[Saved entries]
- Opening Delimiter -

-- ==== Sys2Proof/Laws/Pitch.lean ====
section
/-! SUPPORT. What the parts of a pitch event leave as it was. -/

namespace Sys2Proof.Machine

@[simp] theorem advanceTable_frame (p : Profile) (s : State) :
    SameButPieces (advanceTable p s) s := by
  simp [advanceTable, SameButPieces, LinkKept]

@[simp] theorem placePocket_frame (p : Profile) (k : Pocket) (s : State) :
    SameButPieces (placePocket p k s) s := by
  simp [placePocket, SameButPieces, LinkKept]

@[simp] theorem feedGap_frame (p : Profile) (s : State) : SameButPieces (feedGap p s) s := by
  simp [feedGap, SameButPieces, LinkKept]

@[simp] theorem feedRemake_frame (p : Profile) (r : Remake) (rest : List Remake) (s : State) :
    SameButPieces (feedRemake p r rest s) s := by
  unfold feedRemake
  simp only []
  split <;> simp [SameButPieces, LinkKept]

@[simp] theorem openBundle_frame (r : Staged) (s : State) : SameButPieces (openBundle r s) s := by
  simp [openBundle, SameButPieces, LinkKept]

@[simp] theorem feedNew_frame (p : Profile) (r : Staged) (rest : List Staged) (i : Nat)
    (s : State) : SameButPitch (feedNew p r rest i s) s := by
  unfold feedNew applyIf
  simp only []
  split <;> simp [SameButPitch, LinkKept]

@[simp] theorem fillIntake_frame (p : Profile) (s : State) :
    SameButPitch (fillIntake p s).1 s := by
  unfold fillIntake applyIf
  simp only []
  split
  · simp [SameButPitch, LinkKept]
  · split
    · simp [SameButPitch, LinkKept]
    · split
      · simp [SameButPitch, LinkKept]
      · split
        · split <;> simp [SameButPitch, LinkKept]
        · simp only []; split <;> simp [SameButPitch, LinkKept]

@[simp] theorem updateWindow_frame (o : Option Nat) (s : State) :
    SameButPitch (updateWindow o s) s := by
  unfold updateWindow; split <;> simp [SameButPitch, LinkKept]

@[simp] theorem takeFill_frame (p : Profile) (s : State) : SameButPitch (takeFill p s) s := by
  simp [takeFill, SameButPitch, LinkKept]

@[simp] theorem stationArrival_frame (p : Profile) (n : Fin 12) (s : State) :
    SameButPitch (stationArrival p n s) s := by
  unfold stationArrival
  simp only []
  split
  · simp [SameButPitch, LinkKept]
  · split
    · simp [SameButPitch, LinkKept]
    · split
      · split <;> simp [SameButPitch, LinkKept]
      · split <;> simp [SameButPitch, LinkKept]
      · split <;> simp [SameButPitch, LinkKept]
      · simp [SameButPitch, LinkKept]

@[simp] theorem printArrival_frame (p : Profile) (t : Track) (s : State) :
    SameButPitch (printArrival p t s) s := by
  unfold printArrival
  split
  · split
    · simp [SameButPitch, LinkKept]
    · split <;> simp [SameButPitch, LinkKept]
  · simp [SameButPitch, LinkKept]

@[simp] theorem dropReadBack_frame (i : Nat) (k : Pocket) (s : State) :
    SameButPitch (dropReadBack i k s) s := by simp [dropReadBack, SameButPitch, LinkKept]

@[simp] theorem verifyArrival_frame (p : Profile) (t : Track) (s : State) :
    SameButPitch (verifyArrival p t s) s := by
  unfold verifyArrival
  split
  · simp [SameButPitch, LinkKept]
  · split
    · split <;> simp [SameButPitch, LinkKept]
    · simp [SameButPitch, LinkKept]

@[simp] theorem trackZero_frame (r : Nat) (s : State) : SameButGauge (trackZero r s) s := by
  simp [trackZero, SameButGauge, LinkKept]

@[simp] theorem driftCheck_frame (p : Profile) (s : State) : SameButGauge (driftCheck p s) s := by
  unfold driftCheck; split <;> simp [SameButGauge, LinkKept]

@[simp] theorem calibrationReading_frame (r : Nat) (s : State) :
    SameButGauge (calibrationReading r s) s := by
  simp [calibrationReading, SameButGauge, LinkKept]

@[simp] theorem classify_frame (p : Profile) (r i : Nat) (k : Pocket) (s : State) :
    SameButPieces (classify p r i k s) s := by
  unfold classify
  simp only []
  split <;> simp [SameButPieces, LinkKept]

@[simp] theorem skipGauge_frame (k : Pocket) (s : State) : SameButPieces (skipGauge k s) s := by
  simp [skipGauge, SameButPieces, LinkKept]

@[simp] theorem gaugeArrival_frame (p : Profile) (t : Track) (r : Nat) (s : State) :
    SameButPitch (gaugeArrival p t r s) s := by
  unfold gaugeArrival
  split
  · simp [SameButPitch, LinkKept]
  · split
    · split <;> simp [SameButPitch, LinkKept]
    · split
      · split <;> simp [SameButPitch, LinkKept]
      · simp [SameButPitch, LinkKept]

@[simp] theorem sealArrival_frame (p : Profile) (t : Track) (b : Bool) (s : State) :
    SameButPitch (sealArrival p t b s) s := by
  unfold sealArrival applyIf
  simp only []
  split
  · split <;> split <;> simp [SameButPitch, LinkKept]
  · simp [SameButPitch, LinkKept]

@[simp] theorem moveFilmRun_frame (p : Profile) (b : Bool) (s : State) :
    SameButPitch (moveFilmRun p b s) s := by
  unfold moveFilmRun applyIf
  simp only []
  split
  · simp [SameButPitch, LinkKept]
  · split <;> simp [SameButPitch, LinkKept]

@[simp] theorem wrapPart_frame (p : Profile) (t : Track) (s : State) :
    SameButPitch (wrapPart p t s) s := by
  unfold wrapPart applyIf
  simp only []
  split <;> simp [SameButPitch, LinkKept]

theorem gateFold_frame (i : Nat) (l : List (FaultCause × Option (Fin 12))) (s : State) :
    SameButPieces (l.foldl (fun t f => handFault i f.1 f.2 false (bump .gateFaults t)) s) s := by
  induction l generalizing s with
  | nil => simp [SameButPieces, LinkKept]
  | cons f l ih =>
    have h := ih (handFault i f.1 f.2 false (bump .gateFaults s))
    simpa [SameButPieces, LinkKept] using h

@[simp] theorem gateFaults_frame (i : Nat) (k : Pocket) (s : State) :
    SameButPitch (gateFaults i k s) s := by
  have h := gateFold_frame i (pendingFaults k) s
  unfold gateFaults applyIf
  simp only [SameButPieces, LinkKept] at h
  simp only []
  split
  · simp [SameButPitch, LinkKept, h]
  · split <;> simp [SameButPitch, LinkKept, h]

@[simp] theorem setGate_frame (i : Nat) (s : State) : SameButPitch (setGate i s) s := by
  unfold setGate
  split
  · simp [SameButPitch, LinkKept]
  · split <;> simp [SameButPitch, LinkKept]

@[simp] theorem rejectArrival_frame (p : Profile) (s : State) :
    SameButPitch (rejectArrival p s) s := by
  unfold rejectArrival; split <;> simp [SameButPitch, LinkKept]

@[simp] theorem deliver_frame (i : Nat) (k : Pocket) (j : Nat) (c : Context) (s : State) :
    SameButPitch (deliver i k j c s) s := by
  unfold deliver; split <;> simp [SameButPitch, LinkKept]

@[simp] theorem lastArrival_frame (p : Profile) (s : State) :
    SameButPitch (lastArrival p s) s := by
  unfold lastArrival
  split
  · simp [SameButPitch, LinkKept]
  · split
    · split <;> simp [SameButPitch, LinkKept]
    · simp [SameButPitch, LinkKept]

@[simp] theorem spitHead_frame (h : Head) (s : State) : SameButPrint (spitHead h s) s := by
  unfold spitHead
  simp only []
  split
  · split <;> simp [SameButPrint, LinkKept]
  · simp [SameButPrint, LinkKept]

@[simp] theorem takePart_frame (p : Profile) (t : Track) (r : Nat) (s : State) (x : PitchPart) :
    SameButPitch (takePart p t r s x) s := by
  cases x <;> simp [takePart, SameButPitch, LinkKept]

theorem takeParts_frame (p : Profile) (t : Track) (r : Nat) (l : List PitchPart) (s : State) :
    SameButPitch (l.foldl (takePart p t r) s) s := by
  induction l generalizing s with
  | nil => simp [SameButPitch, LinkKept]
  | cons x l ih => have h := ih (takePart p t r s x); simpa [SameButPitch, LinkKept] using h

@[simp] theorem takePitch_frame (p : Profile) (r : BitVec 12) (o : List PitchPart) (s : State) :
    SameButPitch (takePitch p r o s) s := by
  have h := takeParts_frame p (advanceTable p s).track r.toNat (partOrder o)
    (bump .pitches (advanceTable p s))
  simp only [SameButPitch, LinkKept] at h
  unfold takePitch
  simp [SameButPitch, LinkKept, h]

end Sys2Proof.Machine
end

- Closing Delimiter -

● **YOUR ASSIGNMENT**: Lines holding the word "SameButPrint" are the answer; copy each one from the records above.

● **TASK RESULT**:
@[simp] theorem spitHead_frame (h : Head) (s : State) : SameButPrint (spitHead h s) s := by
  · split <;> simp [SameButPrint, LinkKept]
  · simp [SameButPrint, LinkKept]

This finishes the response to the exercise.